Note: this post was originally published in October 2016 and has been updated for accuracy on 2017/11/29
It shouldn’t have been a surprise that Valencia has incredible shopping. After all it is the third largest city in Spain, and Spanish women love their fashion. There are shops here for every need and every budget, from bargain brands to high end designers. It makes me wonder – why did I lug three suitcases full of clothes all the way to Spain?
The El Carmen district of Old Town is full of cute boutique shops that you can wander through searching for unique gifts and handmade clothing. To find the serious shopping, however, you have to get out of the middle of the old town. Of course, it wouldn’t be like me to not include suggestions for eating along the way. This is a food blog, after all!
If I was going to spend an entire day shopping in Valencia, this is how I would do it…
1. Breakfast at Parque del Parterre
Get yourself some caffeine and carbs to prepare for the day. The Parque del Parterre garden is a nice setting for breakfast. These gardens were originally built in the 1850’s. The gigantic ficus trees (Ficus macrophylla, also called Moreton Bay fig) that dominate the park are over 100 years old.
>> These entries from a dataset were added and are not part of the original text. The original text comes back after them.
/-- The table of 40_control_unit.md R201 row by row, and the default of R202. -/
def Sys2Proof.signalsOf : Mnemonic → ControlSignals
  | .ADD => ⟨.add, .reg, .reg, true, false, false, .alu, .none, false, false⟩
  | .SUB => ⟨.sub, .reg, .reg, true, false, false, .alu, .none, false, false⟩
  | .SLL => ⟨.sll, .reg, .reg, true, false, false, .alu, .none, false, false⟩
  | .SLT => ⟨.slt, .reg, .reg, true, false, false, .alu, .none, false, false⟩
  | .SLTU => ⟨.sltu, .reg, .reg, true, false, false, .alu, .none, false, false⟩
  | .XOR => ⟨.xor, .reg, .reg, true, false, false, .alu, .none, false, false⟩
  | .SRL => ⟨.srl, .reg, .reg, true, false, false, .alu, .none, false, false⟩
  | .SRA => ⟨.sra, .reg, .reg, true, false, false, .alu, .none, false, false⟩
  | .OR => ⟨.or, .reg, .reg, true, false, false, .alu, .none, false, false⟩
  | .AND => ⟨.and, .reg, .reg, true, false, false, .alu, .none, false, false⟩
  | .ADDI => ⟨.add, .reg, .imm, true, false, false, .alu, .none, false, false⟩
  | .SLTI => ⟨.slt, .reg, .imm, true, false, false, .alu, .none, false, false⟩
  | .SLTIU => ⟨.sltu, .reg, .imm, true, false, false, .alu, .none, false, false⟩
  | .XORI => ⟨.xor, .reg, .imm, true, false, false, .alu, .none, false, false⟩
  | .ORI => ⟨.or, .reg, .imm, true, false, false, .alu, .none, false, false⟩
  | .ANDI => ⟨.and, .reg, .imm, true, false, false, .alu, .none, false, false⟩
  | .SLLI => ⟨.sll, .reg, .imm, true, false, false, .alu, .none, false, false⟩
  | .SRLI => ⟨.srl, .reg, .imm, true, false, false, .alu, .none, false, false⟩
  | .SRAI => ⟨.sra, .reg, .imm, true, false, false, .alu, .none, false, false⟩
  | .LW => ⟨.add, .reg, .imm, true, true, false, .mem, .none, false, false⟩
  | .SW => ⟨.add, .reg, .imm, false, false, true, .alu, .none, false, false⟩
  | .BEQ => ⟨.add, .reg, .reg, false, false, false, .alu, .eq, false, false⟩
  | .BNE => ⟨.add, .reg, .reg, false, false, false, .alu, .ne, false, false⟩
  | .BLT => ⟨.add, .reg, .reg, false, false, false, .alu, .lt, false, false⟩
  | .BGE => ⟨.add, .reg, .reg, false, false, false, .alu, .ge, false, false⟩
  | .BLTU => ⟨.add, .reg, .reg, false, false, false, .alu, .ltu, false, false⟩
  | .BGEU => ⟨.add, .reg, .reg, false, false, false, .alu, .geu, false, false⟩
  | .JAL => ⟨.add, .reg, .reg, true, false, false, .link, .none, true, false⟩
  | .JALR => ⟨.add, .reg, .imm, true, false, false, .link, .none, false, true⟩
  | .LUI => ⟨.copyB, .reg, .upperImm, true, false, false, .alu, .none, false, false⟩
  | .AUIPC => ⟨.add, .pc, .imm, true, false, false, .alu, .none, false, false⟩
  | .UNRECOGNIZED => ⟨.add, .reg, .reg, false, false, false, .alu, .none, false, false⟩

/-! ## Encoding -/

/-- Decoding the word of a well-formed instruction gives it back, every operand at every value (30_encoding.md R151 to
R157, R170 to R176; decisions D6 to D9). -/
def Obligations.EncodeThenDecode : Prop :=
  ∀ i : Instr, i.wellFormed = true → decode (encode i) = i

/-- Every word decodes to a well-formed instruction whose word it is: each word has one meaning and no bit of it is
lost (30_encoding.md R150, R176, R177; decisions D6 to D9). -/
def Obligations.DecodeThenEncode : Prop :=
  ∀ w : Word, (decode w).wellFormed = true ∧ encode (decode w) = w

/-- The decoder agrees with the opcode table: a word that a row covers decodes to that row's instruction, and a word is
`unrecognized` exactly when no row covers it (30_encoding.md R176; decisions D6 to D9). -/
def Obligations.DecoderFollowsOpcodeTable : Prop :=
  ∀ w : Word,
    (∀ r ∈ opcodeTable, w &&& r.mask = r.pattern → (decode w).mnemonic = r.mnemonic) ∧
    ((∀ r ∈ opcodeTable, w &&& r.mask ≠ r.pattern) ↔ decode w = .unrecognized w)

/-- "The rows do not overlap" (30_encoding.md R176, which marks it as derived). -/
def Obligations.OpcodeRowsDoNotOverlap : Prop :=
  ∀ (w : Word) (r₁ r₂ : OpcodeRow), r₁ ∈ opcodeTable → r₂ ∈ opcodeTable →
    w &&& r₁.mask = r₁.pattern → w &&& r₂.mask = r₂.pattern → r₁ = r₂

/-- Which words are unrecognized, in the words of 49_unrecognized.md R651 (decisions D7 to D9). -/
def Obligations.UnrecognizedWordsCharacterised : Prop :=
  ∀ w : Word,
    let opcode := w.toNat % 2 ^ 7
    let funct3 := w.toNat / 2 ^ 12 % 2 ^ 3
    let funct7 := w.toNat / 2 ^ 25
    decode w = .unrecognized w ↔
      (opcode ∉ [0b0110111, 0b0010111, 0b1101111, 0b1100111, 0b1100011, 0b0000011, 0b0100011, 0b0010011, 0b0110011]) ∨
      (opcode = 0b0110011 ∧ ¬ (funct7 = 0b0000000 ∨ funct7 = 0b0100000 ∧ (funct3 = 0b000 ∨ funct3 = 0b101))) ∨
      (opcode = 0b0010011 ∧ funct3 = 0b101 ∧ funct7 ≠ 0b0000000 ∧ funct7 ≠ 0b0100000) ∨
      (opcode = 0b1100011 ∧ (funct3 = 0b010 ∨ funct3 = 0b011)) ∨
      ((opcode = 0b0000011 ∨ opcode = 0b0100011) ∧ funct3 ≠ 0b010) ∨
      (opcode = 0b1100111 ∧ funct3 ≠ 0b000)

/-- The five immediates of any word, their ranges and their evenness (30_encoding.md R153 to R157). -/
def Obligations.ImmediateFormats : Prop :=
  ∀ w : Word,
    (immI (immBitsI w) = (w.extractLsb' 20 12).signExtend 32 ∧
      -2048 ≤ (immI (immBitsI w)).toInt ∧ (immI (immBitsI w)).toInt ≤ 2047) ∧
    (immS (immBitsS w) = (w.extractLsb' 25 7 ++ w.extractLsb' 7 5 : BitVec 12).signExtend 32 ∧
      -2048 ≤ (immS (immBitsS w)).toInt ∧ (immS (immBitsS w)).toInt ≤ 2047) ∧
    (immB (immBitsB w) = (w.extractLsb' 31 1 ++ w.extractLsb' 7 1 ++ w.extractLsb' 25 6 ++ w.extractLsb' 8 4 ++ 0#1 :
        BitVec 13).signExtend 32 ∧
      -4096 ≤ (immB (immBitsB w)).toInt ∧ (immB (immBitsB w)).toInt ≤ 4094 ∧ (immB (immBitsB w)).toInt % 2 = 0) ∧
    (immU (immBitsU w) = w.extractLsb' 12 20 ++ 0#12 ∧ immU (immBitsU w) = w &&& 0xFFFFF000#32) ∧
    (immJ (immBitsJ w) = (w.extractLsb' 31 1 ++ w.extractLsb' 12 8 ++ w.extractLsb' 20 1 ++ w.extractLsb' 21 10 ++ 0#1 :
        BitVec 21).signExtend 32 ∧
      -1048576 ≤ (immJ (immBitsJ w)).toInt ∧ (immJ (immBitsJ w)).toInt ≤ 1048574 ∧ (immJ (immBitsJ w)).toInt % 2 = 0)

/-- Twelve words the spec gives in hexadecimal, one or more a family, decode to the instructions it writes beside them (the
examples of 46_alu_instructions.md to 49_unrecognized.md, for `blt` the worked example of 45_sequencer.md and
95_test_vectors.md). The encodings rest on decisions D6 and D7, and that the M word is unrecognized on D9 (entry 13). -/
def Obligations.KnownWordsDecode : Prop :=
  decode 0x123452B7#32 = .lui 5 0x12345 ∧
  decode 0x00001317#32 = .auipc 6 1 ∧
  decode 0x00500093#32 = .addi 1 0 5 ∧
  decode 0x40309293#32 = .slli 5 1 0b0100000 3 ∧
  decode 0x4040D293#32 = .srai 5 1 4 ∧
  decode 0x40110233#32 = .sub 4 2 1 ∧
  decode 0x001000EF#32 = .jal 1 2048 ∧
  decode 0x004280E7#32 = .jalr 1 5 4 ∧
  decode 0xFE20CEE3#32 = .blt 1 2 (-4) ∧
  decode 0x0082A383#32 = .lw 7 5 8 ∧
  decode 0x0062A423#32 = .sw 6 5 8 ∧
  decode 0x022081B3#32 = .unrecognized 0x022081B3#32

/-! ## The step -/

/-- A step runs the decoded instruction: when the four bytes at a fetchable program counter decode to `i`, the step is
`exec i` on that state, with nothing added around it (45_sequencer.md R451 to R454). -/
def Obligations.StepRunsDecodedInstruction : Prop :=
  ∀ (s : State) (i : Instr), s.fetchable →
    decodeBytes [Memory.readByte s.instrMemory s.pc.toNat, Memory.readByte s.instrMemory (s.pc.toNat + 1),
      Memory.readByte s.instrMemory (s.pc.toNat + 2), Memory.readByte s.instrMemory (s.pc.toNat + 3)] = .ok (i, []) →
    step s = exec i s

/-- A program counter from which no fetch succeeds stops the step before anything is decoded: misaligned first, then out
of range, the bound being DMEM_WORDS when the memory is unified (20_memory.md R111 to R114, 60_exceptions.md R701, R705;
decisions D4, D18, D19). -/
def Obligations.FetchFaultsStopTheStep : Prop :=
  ∀ s : State,
    (s.pc.toNat % 4 ≠ 0 → step s = .fault (.alignmentFault .fetch s.pc)) ∧
    (s.pc.toNat % 4 = 0 → (if s.cfg.unified then s.cfg.dmemWords else s.cfg.imemWords) ≤ s.pc.toNat / 4 →
      step s = .fault (.outOfRangeFault .fetch s.pc))

/-- The step by instructions is the step of the single-cycle datapath, whatever the state (45_sequencer.md R451). -/
def Obligations.StepIsTheDatapath : Prop :=
  ∀ s : State, step s = datapathStep s

/-- A word placed where the next fetch reads is the instruction the next step runs, and placing it changes no register,
no counter and no parameter (20_memory.md section 6, 70_reset_and_hazards.md section 2; entry 15 of the assumption log). -/
def Obligations.PlacedWordRunsNext : Prop :=
  ∀ (s : State) (w : Word), s.fetchable → s.instrMemory.wf = true →
    step (s.withFetchWord 32 w.toNat) = exec (decode w) (s.withFetchWord 32 w.toNat) ∧
    (s.withFetchWord 32 w.toNat).pc = s.pc ∧ (s.withFetchWord 32 w.toNat).regs = s.regs ∧
    (s.withFetchWord 32 w.toNat).steps = s.steps ∧ (s.withFetchWord 32 w.toNat).cfg = s.cfg

/-! ## Rules of the whole machine -/

/-- The reset state meets the invariant, for the machine of `State.reset` and for any legal parameters
(10_state.md R90; decisions D12, D13). -/
def Obligations.ResetMeetsInvariant : Prop :=
  State.reset.Inv ∧ ∀ c : Config, c.legal → (State.resetWith c).Inv

/-- Every step that completes keeps the invariant: the hardwired register's slot, both memories' canonical form and
bounds, the evenness of the program counter, and the parameters (10_state.md R51, R62; 20_memory.md R101). -/
def Obligations.StepKeepsInvariant : Prop :=
  ∀ s t : State, s.Inv → step s = .next t → t.Inv

/-- Every request of the caller keeps the invariant, whatever its operands (10_state.md R80 to R86, 20_memory.md
R120). -/
def Obligations.PortsKeepInvariant : Prop :=
  ∀ (r : Request) (s : State), s.Inv → (serve r s).2.Inv

/-- A committed step adds one to the step counter, a run of n steps adds n, and a step that faults adds nothing
(45_sequencer.md R464). That it never wraps is the model's unbounded counter, a choice: decision D14, entry 3. -/
def Obligations.StepCounterCountsCommittedSteps : Prop :=
  (∀ s t : State, step s = .next t → t.steps = s.steps + 1) ∧
  (∀ (n : Nat) (s t : State), Host.Core.run Sys2Proof.core n s = .next t → t.steps = s.steps + n) ∧
  (∀ (s t : State) (f : Fault), stepPort s = (.fault f, t) → t.steps = s.steps)

/-- A faulting step leaves pc, x1 to x31, steps and both memories exactly as they were (60_exceptions.md R704). -/
def Obligations.FaultsArePrecise : Prop :=
  ∀ (s t : State) (f : Fault), stepPort s = (.fault f, t) →
    t.pc = s.pc ∧ (∀ i, t.readReg i = s.readReg i) ∧ t.steps = s.steps ∧ t.imem = s.imem ∧ t.dmem = s.dmem

/-- A faulted CORE is stuck until the caller changes its state: every further step request answers the same fault and
leaves the same state (60_exceptions.md R707, decision D32). -/
def Obligations.FaultedCoreStaysStuck : Prop :=
  ∀ (s : State) (f : Fault) (n : Nat), step s = .fault f →
    serveAll (List.replicate n .step) s = (List.replicate n (.fault f), s)
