-- ==== Sys2Proof/Laws/Ops.lean ====
section
/-! SUPPORT. One lemma per shared operation, saying once everything it can answer; later proofs cite these and do not unfold the
operations. -/

namespace Sys2Proof.Laws

open Sys2Proof.Machine

/-! ## Memory accesses -/

theorem checkAccess_cases (words : Nat) (x : Access) (a : Word) :
    (a.toNat % 4 ≠ 0 ∧ checkAccess words x a = .error (.alignmentFault x a)) ∨
    (a.toNat % 4 = 0 ∧ words ≤ a.toNat / 4 ∧ checkAccess words x a = .error (.outOfRangeFault x a)) ∨
    (a.toNat % 4 = 0 ∧ a.toNat / 4 < words ∧ checkAccess words x a = .ok ()) := by
  unfold checkAccess
  by_cases h1 : a.toNat % 4 = 0
  · by_cases h2 : words ≤ a.toNat / 4
    · exact .inr (.inl ⟨h1, h2, by rw [if_neg (by omega), if_pos h2]⟩)
    · exact .inr (.inr ⟨h1, by omega, by rw [if_neg (by omega), if_neg h2]⟩)
  · exact .inl ⟨h1, if_pos h1⟩

theorem loadWord_cases (words : Nat) (m : Memory) (x : Access) (a : Word) :
    (a.toNat % 4 ≠ 0 ∧ loadWord words m x a = .error (.alignmentFault x a)) ∨
    (a.toNat % 4 = 0 ∧ words ≤ a.toNat / 4 ∧ loadWord words m x a = .error (.outOfRangeFault x a)) ∨
    (a.toNat % 4 = 0 ∧ a.toNat / 4 < words ∧ loadWord words m x a = .ok (Memory.readWord m a.toNat)) := by
  unfold loadWord
  obtain ⟨h1, h⟩ | ⟨h1, h2, h⟩ | ⟨h1, h2, h⟩ := checkAccess_cases words x a <;> rw [h]
  · exact .inl ⟨h1, rfl⟩
  · exact .inr (.inl ⟨h1, h2, rfl⟩)
  · exact .inr (.inr ⟨h1, h2, rfl⟩)

theorem storeWord_cases (words : Nat) (m : Memory) (x : Access) (a v : Word) :
    (a.toNat % 4 ≠ 0 ∧ storeWord words m x a v = .error (.alignmentFault x a)) ∨
    (a.toNat % 4 = 0 ∧ words ≤ a.toNat / 4 ∧ storeWord words m x a v = .error (.outOfRangeFault x a)) ∨
    (a.toNat % 4 = 0 ∧ a.toNat / 4 < words ∧ storeWord words m x a v = .ok (Memory.writeWord m a.toNat v)) := by
  unfold storeWord
  obtain ⟨h1, h⟩ | ⟨h1, h2, h⟩ | ⟨h1, h2, h⟩ := checkAccess_cases words x a <;> rw [h]
  · exact .inl ⟨h1, rfl⟩
  · exact .inr (.inl ⟨h1, h2, rfl⟩)
  · exact .inr (.inr ⟨h1, h2, rfl⟩)

theorem loadProgram_cases (words : Nat) (m : Memory) (ws : List Word) (base : Word) :
    (base.toNat % 4 ≠ 0 ∧ loadProgram words m ws base = .error (.alignmentFault .programLoad base)) ∨
    (base.toNat % 4 = 0 ∧ words < base.toNat / 4 + ws.length ∧
      loadProgram words m ws base = .error (.outOfRangeFault .programLoad base)) ∨
    (base.toNat % 4 = 0 ∧ base.toNat / 4 + ws.length ≤ words ∧
      loadProgram words m ws base = .ok (Memory.writeWords m base.toNat ws)) := by
  unfold loadProgram
  by_cases h1 : base.toNat % 4 = 0
  · by_cases h2 : base.toNat / 4 + ws.length > words
    · exact .inr (.inl ⟨h1, h2, by rw [if_neg (by omega), if_pos h2]⟩)
    · exact .inr (.inr ⟨h1, by omega, by rw [if_neg (by omega), if_neg h2]⟩)
  · exact .inl ⟨h1, if_pos h1⟩

/-- A data store that succeeds changes one word of the data memory and nothing else. -/
theorem dmemWrite_ok {s t : State} {a v : Word} (h : s.dmemWrite a v = .ok t) :
    a.toNat % 4 = 0 ∧ a.toNat / 4 < s.cfg.dmemWords ∧ t = { s with dmem := Memory.writeWord s.dmem a.toNat v } := by
  unfold State.dmemWrite at h
  obtain ⟨_, e⟩ | ⟨_, _, e⟩ | ⟨h1, h2, e⟩ := storeWord_cases s.cfg.dmemWords s.dmem .store a v <;> rw [e] at h
  · cases h
  · cases h
  · cases h; exact ⟨h1, h2, rfl⟩

theorem dmemWrite_error {s : State} {a v : Word} {f : Fault} (h : s.dmemWrite a v = .error f) :
    f = .alignmentFault .store a ∨ f = .outOfRangeFault .store a := by
  unfold State.dmemWrite at h
  obtain ⟨_, e⟩ | ⟨_, _, e⟩ | ⟨_, _, e⟩ := storeWord_cases s.cfg.dmemWords s.dmem .store a v <;> rw [e] at h <;>
    cases h <;> simp

theorem dmemRead_error {s : State} {a : Word} {f : Fault} (h : s.dmemRead a = .error f) :
    f = .alignmentFault .load a ∨ f = .outOfRangeFault .load a := by
  unfold State.dmemRead at h
  obtain ⟨_, e⟩ | ⟨_, _, e⟩ | ⟨_, _, e⟩ := loadWord_cases s.cfg.dmemWords s.dmem .load a <;> rw [e] at h <;>
    cases h <;> simp

theorem fetch_error {s : State} {f : Fault} (h : s.fetch = .error f) :
    f = .alignmentFault .fetch s.pc ∨ f = .outOfRangeFault .fetch s.pc := by
  unfold State.fetch State.imemRead at h
  obtain ⟨_, e⟩ | ⟨_, _, e⟩ | ⟨_, _, e⟩ := loadWord_cases s.instrWords s.instrMemory .fetch s.pc <;> rw [e] at h <;>
    cases h <;> simp

/-- A fetch succeeds only at an aligned program counter within the capacity. -/
theorem fetch_ok {s : State} {w : Word} (h : s.fetch = .ok w) :
    s.pc.toNat % 4 = 0 ∧ s.pc.toNat / 4 < s.instrWords ∧ w = Memory.readWord s.instrMemory s.pc.toNat := by
  unfold State.fetch State.imemRead at h
  obtain ⟨_, e⟩ | ⟨_, _, e⟩ | ⟨h1, h2, e⟩ := loadWord_cases s.instrWords s.instrMemory .fetch s.pc <;> rw [e] at h
  · cases h
  · cases h
  · cases h; exact ⟨h1, h2, rfl⟩

/-! ## The ends of a step -/

theorem go_eq (next : Word) (s : State) : go next s = .next (s.commit next) := rfl

theorem writeAndGo_eq (rd : RegIdx) (v next : Word) (s : State) :
    writeAndGo rd v next s = .next ((s.writeReg rd v).commit next) := rfl

theorem aluToReg_eq (op : AluOp) (rd : RegIdx) (a b : Word) (s : State) :
    aluToReg op rd a b s = .next ((s.writeReg rd (alu op a b).result).commit (s.pc + 4#32)) := rfl

/-- A step that ends without a register write ends as one that writes x0. -/
theorem go_eq_writeAndGo (next : Word) (s : State) : go next s = writeAndGo 0#5 0#32 next s := rfl

/-! ## What execution can do -/

/-- Everything an instruction that completes does to the state: at most one register write, the store of SW, and the commit. -/
theorem exec_next_cases {i : Instr} {s t : State} (h : exec i s = .next t) :
    (∃ rd v next, t = (s.writeReg rd v).commit next) ∨
    (∃ rs2 rs1 imm ea, i = .sw rs2 rs1 imm ∧ ea = effectiveAddress (s.readReg rs1) (immS imm) ∧
      ea.toNat % 4 = 0 ∧ ea.toNat / 4 < s.cfg.dmemWords ∧
      t = State.commit { s with dmem := Memory.writeWord s.dmem ea.toNat (s.readReg rs2) } (sequentialPc s.pc)) := by
  cases i
  case lw rd rs1 imm =>
    simp only [exec, execLw] at h
    split at h
    · cases h
    · cases h; exact .inl ⟨_, _, _, rfl⟩
  case sw rs2 rs1 imm =>
    simp only [exec, execSw] at h
    split at h
    · cases h
    · rename_i u hu
      obtain ⟨h1, h2, rfl⟩ := dmemWrite_ok hu
      cases h
      exact .inr ⟨rs2, rs1, imm, _, rfl, rfl, h1, h2, rfl⟩
  all_goals
    refine .inl ?_
    cases h
    first
      | exact ⟨_, _, _, rfl⟩
      | exact ⟨0#5, 0#32, _, rfl⟩

end Sys2Proof.Laws
end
An equestrian statue of King James I the Conqueror was erected in 1891 to mark the 600th anniversary of his death. He died in 1276, but it took 16 years to actually complete the monument.
There are several cafes lined up along Plaça d’Alfons el Magnànim facing the park that are open for breakfast including Cafe De Les Mones and Coffee House. Each has a typical desayunos menu of a coffee, tostada or croissant, and fresh orange juice for about €5. Take your time, because the shops won’t open until at least 10:00 or 11:00AM.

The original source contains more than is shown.